Regression analysis is considered an appropriate approach to evaluating the stability data for a quantitative attribute and establishing a retest period or shelf life.

How do you calculate retest date?

The retest date shall be calculated from the date of manufacture of the material if available. For raw materials and excipients where a date of manufacture is not available from the supplier, the date of testing or date of release on the Certificate of Analysis may be used.
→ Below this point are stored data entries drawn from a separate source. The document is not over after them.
-- ==== Sys2Proof/Laws/Wave.lean ====
section
/-! SUPPORT. The wave channel: what its five steps leave alone, and the ranges they keep. -/

namespace Sys2Proof.Machine

variable {m : Config} {w : Wave}

/-- With the latch clear there is no restart (R130). -/
theorem waveRestart_off (h : restartLatch w = false) : waveRestart m w = w := by simp [waveRestart, h]

/-- What a restart leaves alone. -/
theorem waveRestart_frame (m : Config) (w : Wave) :
    (waveRestart m w).table = w.table ∧ (waveRestart m w).nr30 = w.nr30 ∧ (waveRestart m w).nr31 = w.nr31
      ∧ (waveRestart m w).nr32 = w.nr32 ∧ (waveRestart m w).nr33 = w.nr33 := by
  unfold waveRestart
  split <;> exact ⟨rfl, rfl, rfl, rfl, rfl⟩

/-- What the phase leaves alone. -/
theorem waveAdvance_frame (m : Config) (w : Wave) :
    (waveAdvance m w).table = w.table ∧ (waveAdvance m w).nr30 = w.nr30 ∧ (waveAdvance m w).nr31 = w.nr31
      ∧ (waveAdvance m w).nr32 = w.nr32 ∧ (waveAdvance m w).nr33 = w.nr33 := by
  unfold waveAdvance outputTick
  split
  · split <;> exact ⟨rfl, rfl, rfl, rfl, rfl⟩
  · exact ⟨rfl, rfl, rfl, rfl, rfl⟩

/-- What a WAVE_TICK leaves alone (R57). -/
theorem waveAfter_frame (m : Config) (w : Wave) :
    (waveAfter m w).table = w.table ∧ (waveAfter m w).nr30 = w.nr30 ∧ (waveAfter m w).nr31 = w.nr31
      ∧ (waveAfter m w).nr32 = w.nr32 ∧ (waveAfter m w).nr33 = w.nr33 := by
  obtain ⟨h1, h2, h3, h4, h5⟩ := waveRestart_frame m w
  simp only [waveAfter]
  split
  · obtain ⟨g1, g2, g3, g4, g5⟩ := waveAdvance_frame m (waveRestart m w)
    exact ⟨g1.trans h1, g2.trans h2, g3.trans h3, g4.trans h4, g5.trans h5⟩
  · exact ⟨h1, h2, h3, h4, h5⟩

/-- The channel's divider stays below its factor (R41). -/
theorem waveAfter_div (hf : 1 ≤ m.audioClockFactor) (hw : w.div < m.audioClockFactor) :
    (waveAfter m w).div < m.audioClockFactor := by
  have h1 : (waveRestart m w).div < m.audioClockFactor := by
    unfold waveRestart
    split
    · exact hf
    · exact hw
  simp only [waveAfter]
  split
  · unfold waveAdvance
    split
    · unfold outputTick
      split <;> exact hf
    · rename_i hn
      exact Nat.lt_of_not_le hn
  · exact h1

/-- With the gate closed a tick that restarts nothing leaves the channel as it is (R131). -/
theorem waveAfter_closed (hl : restartLatch w = false) (hg : gateOpen w = false) : waveAfter m w = w := by
  simp [waveAfter, waveRestart_off hl, hg]

/-- With the gate open a tick that restarts nothing is the phase alone (R133). -/
theorem waveAfter_open (hl : restartLatch w = false) (hg : gateOpen w = true) : waveAfter m w = waveAdvance m w := by
  simp [waveAfter, waveRestart_off hl, hg]

end Sys2Proof.Machine
end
Can we use expired API after retest?

Yes you can. However a retest is needed and “new expiring date” will be determined by the forced degradation studies of your API. This question has been addressed in Q7 Q&A in section 14.2. “According to the definition, material should not be used after the expiry date.

What is Q1A R2?

FDA Guidance for Industry: Q1A(R2)Stability Testing of New Drug Substances and Products. This revised ICH guidelines regulate the scope necessary for marketing authorization of the stability testing of new active substances and finished medicinal products containing new active substances.

What is real time stability?

In real-time stability testing, a product is stored at recommended storage conditions and monitored until it fails product specifications. In accelerated stability testing, a product is stored at elevated stress conditions (e.g., high temperatures and/or humidity).

How shelf life is calculated?

Shelf life is determined by the evaluation of whole stability data of the product. When the statistical calculations cannot be done by the data, the shelf life period can be defined 1.5 times of the period covered by the long-term data.

What is ICH testing?

ICH Stability Studies: Storage and Testing Services. Gathering pharmaceutical stability testing data on drug products or drug substances to determine an overall stability profile is a necessary step in the drug approval process.

How do you determine the shelf life of a drug?

If long-term condition or accelerated condition data shows change then statistical analysis is used to estimate the shelf-life of the drug product. When the statistical calculations cannot be done by the data, the shelf life period can be defined 1.5 times of the period covered by the long-term data.

What is the retest period?

What is retest period? The retest period is the timeframe during which the Drug Substance / Active Pharmaceutical Ingredient (API) can be considered to remain within the predefined specification and therefore, acceptable for use. After this period, the API should be retested for compliance with specifications before use.

When to consider extrapolation when proposing a retest period or shelf life?

This guidance describes when and how extrapolation can be considered when proposing a retest period for a drug substance or a shelf life for a drug product that extends beyond the period covered by available data from the stability study under the long-term storage condition (long-term data).

When is the retest date assigned to a drug product?

The retest date is assigned during product design, at the time of initial production, or at a stability testing interval. Secondly, how do you determine the shelf life of a drug product?

What is the difference between expiration date and retest date?

The Expiration Date defines the total shelf life of the product. Retest dates are assigned to new products and to products which are continuing on stability testing. The retest date is assigned during product design, at the time of initial production, or at a stability testing interval.